Vision and Strategic Planning

  • The community has an up-to-date strategic plan that provides a compelling vision for the future along with specific strategies for realizing that vision.
  • A large, diverse group of leaders and stakeholders participated in the process and support the plan (i.e., planning participants include a broad cross-section of the community).
  • A detailed action plan specifies how the plan’s goals and objectives will be implemented in the community (i.e., who will be involved, the time frame for accomplishment, needed resources, key milestones/benchmarks, and the expected results or product); and
  • A mechanism for ongoing review and revision is incorporated into the plan – both to evaluate accomplishment and to correct implementation problems.

Comprehensive Planning

  • The community has an up-to-date comprehensive land use plan that includes policies and strategies for land use, transportation, housing, community facilities, and resource conservation.
  • The community has specific plans for zoning, development regulation, and design/appearance review that are actively enforced.
  • All planning initiatives are consistent with community design standards and goals.

3. ECONOMIC DEVELOPMENT

Strategy

  • The community has an up-to-date, comprehensive economic development plan (either separately or as part of the strategic plan).
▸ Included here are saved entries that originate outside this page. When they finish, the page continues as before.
/-- Signature of an all-to-all (R308). -/
def a2aSig (g : Group) (s : SlugWord) (f : Fmt) (rb : Nat) : W64 :=
  collSig g 3 0 f.code (toBytes 1 (fabCombine s).toNat ++ toBytes 1 (fabTopk s - 1) ++ toBytes 2 (fabCap s) ++ toBytes 2 (fabFirst s) ++
    toBytes 2 (fabRoles s) ++ toBytes 4 rb)

/-- Group tag, call count and the sender's rank, as the frames of an all-to-all carry them. -/
def markArg (k : A2A) : Nat := k.tag + (k.count % p2 16) <<< 32 + k.rank <<< 48

/-- Send the bytes of one row in pieces of at most 960 bytes, each behind its tag, the size of the window's layout, the call signature
and the call (R308): to a role's window, with the tag's own offset in ARG, or to a device's address, with ARG all ones. -/
def sendRow (c : Chip) (k : A2A) (role : Bool) (dst addr tagAt tag size : Nat) (row : List Byte) : Chip :=
  ((List.range ((row.length + 959) / 960)).map (960 * ·)).foldl (fun c o =>
    c.request k.engine k.entry 1 dst { opcode := opA2aRows, role, addr := addr + o, unit := fabUnitOf k.engine, arg := tagAt }
      (toBytes 8 tag ++ toBytes 8 size ++ toBytes 8 k.sig.toNat ++ toBytes 8 (markArg k) ++ ((row.drop o).take 960))) c

def a2aOf (c : Chip) (e id : Nat) : Option A2A := c.fab.a2as.find? fun k => k.engine == e && k.entry == id
def onA2a (c : Chip) (e id : Nat) (f : A2A → A2A) : Chip :=
  c.onFab fun b => { b with a2as := b.a2as.map fun k => if k.engine = e ∧ k.entry = id then f k else k }

/-- Roles of the range that this device holds; a dispatch counts those that are ready too (R315, R316). -/
def heldRoles (c : Chip) (first n : Nat) (ready : Bool) : List Nat :=
  ((List.range n).map (first + ·)).filter fun r =>
    let w := Tab.get 0 c.fab.roles r
    bit w 32 && bit w 33 && (!ready || bit w 34)

/-! ### DISPATCH (R314, R315) -/

/-- One routed slot: role, token, slot, and the count it takes among the rows of its role. -/
structure Routed where
  role : Nat
  j    : Nat
  q    : Nat
  c    : Nat
  deriving DecidableEq, Repr

/-- The sender's visit of the routing index: each row bound for a role takes that role's next count. Answers the routed slots and
the empty ones. -/
def routeRows (topk : Nat) (idx : List W32) : List Routed × List (Nat × Nat) :=
  let r := idx.zipIdx.foldl (fun (st : Tab Nat × List Routed × List (Nat × Nat)) (w, i) =>
    let (counts, out, empty) := st
    let j := i / topk
    let q := i % topk
    if w = 0xFFFFFFFF#32 then (counts, out, empty ++ [(j, q)])
    else
      let role := w.toNat % p2 16
      let n := Tab.get 0 counts role
      (Tab.set role (n + 1) counts, out ++ [{ role, j, q, c := n }], empty)) (([] : Tab Nat), [], [])
  r.2

/-- The whole of a dispatch's first phase: dropped and empty rows of TD_DST are zeroed, and rows are sent. DEDUCED, log entry 42. -/
def dispatchSend (c : Chip) (e : Nat) (ent : QEntry) (k : A2A) (t : A2ATds) (g : Group) (rows : List Routed) (empty : List (Nat × Nat)) :
    Except Status Chip := do
  let s := ent.slug
  let n := g.members.length
  let cap := fabCap s
  let rb := rowLen t.src.fmt (t.src.ext.headD 0)
  let (sent, dropped) := rows.partition fun r => r.c < cap
  let blank := empty ++ dropped.map fun r => (r.j, r.q)
  let c1 ← match t.dst with
    | none => .ok c
    | some d =>
      let h := d.ext.headD 0
      let ws := blank.flatMap fun (j, q) => (List.range h).map fun i =>
        let cs := [i, q * t.src.rows + j, 0, 0, 0, 0]
        ({ addr := d.addr cs, bits := 0, fmt := d.fmt, high := d.high cs } : EWrite)
      c.fabStore e ws
  let c2 := c1.onFab fun f => { f with a2aDropped := modifyAt (bump48 · dropped.length) f.a2aDropped (e / 16) }
  sent.foldlM (fun c r => do
    let row ← c.rowBytes e t.src r.j
    let slot := g.rank * cap + r.c
    return c.sendRow k true r.role (winRow n cap rb slot) (winTag n slot) (rowTag r.j r.q) (winSize n cap rb) row) c2

/-- The marks of a dispatch: the header entry of every role of the range (R315). The mark carries the sender's row count too. -/
def dispatchMarks (c : Chip) (e : Nat) (ent : QEntry) (k : A2A) (t : A2ATds) (rows : List Routed) : Chip :=
  let n := k.members.length
  let cap := fabCap ent.slug
  let rb := rowLen t.src.fmt (t.src.ext.headD 0)
  let (base, stride) := match t.dst with
    | some d => (d.base, bitsOfInt 32 (d.stride.getD 1 0))
    | none => (0, 0)
  ((List.range k.roles).map (k.first + ·)).foldl (fun c role =>
    let count := (rows.filter fun r => r.role == role).length
    let entry := toBytes 4 count ++ toBytes 4 stride ++ toBytes 8 base
    c.request e ent.id 1 role { opcode := opA2aMark, role := true, addr := 16 * k.rank, unit := fabUnitOf e, arg := markArg k }
      (entry ++ toBytes 8 k.sig.toNat ++ toBytes 8 t.src.rows ++ toBytes 8 (winSize n cap rb))) c

/-- An all-to-all whose slug has ended is forgotten. -/
def tidyA2a (c : Chip) (e id : Nat) : Chip :=
  if (c.callEntry e id).isSome then c
  else c.onFab fun b => { b with a2as := b.a2as.filter fun x => !(x.engine == e && x.entry == id) }

/-- A member has every mark it waits for. -/
def marksDone (c : Chip) (k : A2A) : Bool :=
  let n := k.members.length
  if k.combine then ((List.range k.roles).map (k.first + ·)).all fun r => k.marks.any fun m => m.1 == r
  else (c.heldRoles k.first k.roles true).all fun r => (List.range n).all fun s => k.marks.contains (r, s)

/-- The last phase of an all-to-all: RESPONSEs, then marks. -/
def finishA2A (c : Chip) (e : Nat) (ent : QEntry) : Chip :=
  (c.fabAwait e ent fun c =>
    match c.a2aOf e ent.id with
    | none => c.endSlug e .fabric ent .collMismatch 0
    | some k => if c.marksDone k then c.fabFinish e ent else c.updEntry e .fabric ent).tidyA2a e ent.id

/-- The routing index of a dispatch, checked: a role outside the range rejects the slug (R314). -/
def readIndex (c : Chip) (e : Nat) (s : SlugWord) (idx : TD) : Except Status (List W32) := do
  let vs ← (List.range idx.count).mapM (c.fabElem e idx)
  let ws := vs.map (BitVec.ofNat 32)
  failIf (ws.any fun w => w != 0xFFFFFFFF#32 && !(decide (fabFirst s ≤ w.toNat % p2 16 ∧ w.toNat % p2 16 < fabFirst s + fabRoles s))) .shapeIllegal
  return ws

/-! ### COMBINE (R316) -/

/-- Rows to return: for each held role and sender, address, tag and source row. -/
def combineRows (c : Chip) (e : Nat) (s : SlugWord) (t : A2ATds) (g : Group) : Except Status (List (Nat × Nat × Nat × Nat)) := do
  let n := g.members.length
  let cap := fabCap s
  let held := c.heldRoles (fabFirst s) (fabRoles s) false
  let parts ← held.zipIdx.mapM fun (role, hi) => do
    let base := fld (Tab.get 0 c.fab.roles role) 111 64
    let subs ← (List.range n).mapM fun snd => do
      let hb ← c.readLocal (e / 16) (addrRange (base + 16 * snd) 16)
      let h := ofBytes hb
      let rows := Tab.get 0 c.fab.retRows (4096 * role + snd)
      (List.range (min cap (nbits h 0 32))).mapM fun k => do
        let slot := snd * cap + k
        let tb ← c.readLocal (e / 16) (addrRange (base + winTag n slot) 8)
        let tag := ofBytes tb
        let addr := nbits h 64 64 + (nbits tag 32 3 * rows + nbits tag 0 32) * nbits h 32 32
        return (snd, addr, tag, hi * n * cap + slot)
    return subs.flatten
  failIf (t.src.rows != held.length * n * cap) .shapeIllegal
  return parts.flatten

/-- Send a combine's rows: to this device at once, within the range of R27 (R28), to the others as frames. -/
def combineSend (c : Chip) (e : Nat) (k : A2A) (t : A2ATds) (g : Group) (rows : List (Nat × Nat × Nat × Nat)) : Except Status Chip :=
  rows.foldlM (fun c (snd, addr, tag, r) => do
    let row ← c.rowBytes e t.src r
    if snd = g.rank then
      failIf (!(addrRange (addr % p2 48) row.length).all c.broadsheetOk) .addrRefused
      c.writeLocal (e / 16) none (cellsAt (addr % p2 48) row)
    else return c.sendRow k false (g.members.getD snd 0) (addr % p2 48) (p2 64 - 1) tag 0 row) c

/-- The marks of a combine: one per held role to every member. -/
def combineMarks (c : Chip) (e : Nat) (ent : QEntry) (k : A2A) : Chip :=
  (c.heldRoles k.first k.roles false).foldl (fun c role =>
    (k.members.zipIdx).foldl (fun c (m, r) =>
      if r = k.rank then c.onA2a e ent.id fun k => { k with marks := k.marks ++ [(role, r)] }
      else c.request e ent.id 1 m { opcode := opA2aMark, addr := role, unit := fabUnitOf e, arg := markArg k } (toBytes 8 k.sig.toNat)) c) c

/-! ### Frames that arrive (R301, R313 to R316) -/

/-- The call that a row frame belongs to differs from the call of its tag that is in progress here (R308); without one, what identifies the
frame's call is kept until one is issued. DEDUCED, log entry 41. -/
def checkRow (c : Chip) (call sig : Nat) : Chip :=
  let tag := nbits call 0 32
  match c.fab.a2as.find? fun k => k.tag == tag with
  | none =>
    if (c.tagOwner tag).isSome then c.mismatch tag
    else c.holdFrame tag (nbits call 32 16) { opcode := opA2aRows, arg := call % p2 48 } (toBytes 8 sig)
  | some k => if nbits call 32 16 ≠ k.count % p2 16 ∨ sig ≠ k.sig.toNat then c.mismatch tag else c

/-- A2A_ROWS: the row and its tag are stored in the addressed slot, or the row at the addressed place of this device; the frame's call is
compared (R308). -/
def a2aRows (c : Chip) (h : THdr) (payload : List Byte) : Chip :=
  let word (i : Nat) : Nat := ofBytes ((payload.drop (8 * i)).take 8)
  let row := payload.drop 32
  let done (c : Chip) : Chip := c.checkRow (word 3) (word 2)
  match c.acceptAt h row.length with
  | .error (st, arg) => c.respond h st arg []
  | .ok a =>
    if h.role then
      let ent := Tab.get 0 c.fab.roles h.dst
      if p2 (fld ent 40 35) < word 1 ∨ p2 (fld ent 40 35) < h.arg + 8 then c.respond h .addrRefused (roleReply ent) []
      else
        let ta := fld ent 111 64 + h.arg
        match c.rangeError a row.length, c.rangeError ta 8 with
        | some st, _ => c.refuseReq h st 0 (addrRange a row.length)
        | none, some st => c.refuseReq h st 0 (addrRange ta 8)
        | none, none =>
          let cells := cellsAt a row ++ cellsAt ta (payload.take 8)
          (match c.uePartial (cells.map (·.1)) with
          | some _ => c.refuseReq h .memUe 0 (cells.map (·.1))
          | none =>
            let (c1, txns) := c.storeLocal none cells
            done (c1.respondAfter h txns []))
    else match c.rangeError a row.length with
      | some st => c.refuseReq h st 0 (addrRange a row.length)
      | none => done (c.writeTarget h a row [])

/-- A mark counts for the all-to-all of its tag, or is held until the member issues it (R315). DEDUCED, log entry 42. -/
def takeMark (c : Chip) (h : THdr) (payload : List Byte) : Chip :=
  let tag := nbits h.arg 0 32
  match c.fab.a2as.find? fun k => k.tag == tag with
  | none => if (c.tagOwner tag).isSome then c.mismatch tag else c.holdFrame tag (nbits h.arg 32 16) h payload
  | some k =>
    let sig := ofBytes ((if h.role then payload.drop 16 else payload).take 8)
    if nbits h.arg 32 16 ≠ k.count % p2 16 ∨ sig ≠ k.sig.toNat then c.mismatch tag
    else
      let m := (if h.role then h.dst else h.addr, nbits h.arg 48 16)
      let c1 := c.onA2a k.engine k.entry fun k => { k with marks := if k.marks.contains m then k.marks else k.marks ++ [m] }
      match c1.callEntry k.engine k.entry with
      | some ent => if ent.prog.phase = 2 then c1.finishA2A k.engine ent else c1
      | none => c1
The plan addresses business retention, expansion and recruitment; commercial, retail and small business development; and tourism and retiree attraction.
  • The economic development plan includes an analysis of the local economy — identifying strengths, potential opportunities, and the types of businesses that best fit the community.
  • The plan is fully supported by community leaders involved with economic development.

Infrastructure

  • Local infrastructure is adequate to support the selected business targets.
  • The community is connected to the global economy through high-speed Internet.
  • The community has a quality site that is suitable for desired business targets, free of easements and/or encumbrances, and available at a fair market price.

Organization

  • The community (or county) has an economic development or industrial development authority/board/individual responsible for business recruitment.
  • A single point of contact is identified/designated for all economic development activities.
  • The organization has a structured and trained prospect sales team.
  • The staff (or officers) of the development organization regularly participates in state professional association activities.

Information and Marketing

  • The economic development organization maintains current, relevant information about the community and has a quality promotional brochure.
  • Available properties are monitored, listed in the Economic Development Partnership of Alabama (EDPA) database, and updated regularly.
  • The organization/individual effectively markets the community to appropriate businesses targets and maintains regular contact with state officials and other economic development professionals.
  • The community/county hosts a website on the Internet with information appropriate to its targets.

Existing Business Program

  • The community has a formal and ongoing business retention and expansion program that includes:
    • Regular visits to business owners and managers,
    • A process for addressing problems identified by industry leaders,
    • An annual industrial and commercial recognition event,
    • A survey of labor wages and fringe benefits, and
    • Workforce education and training programs.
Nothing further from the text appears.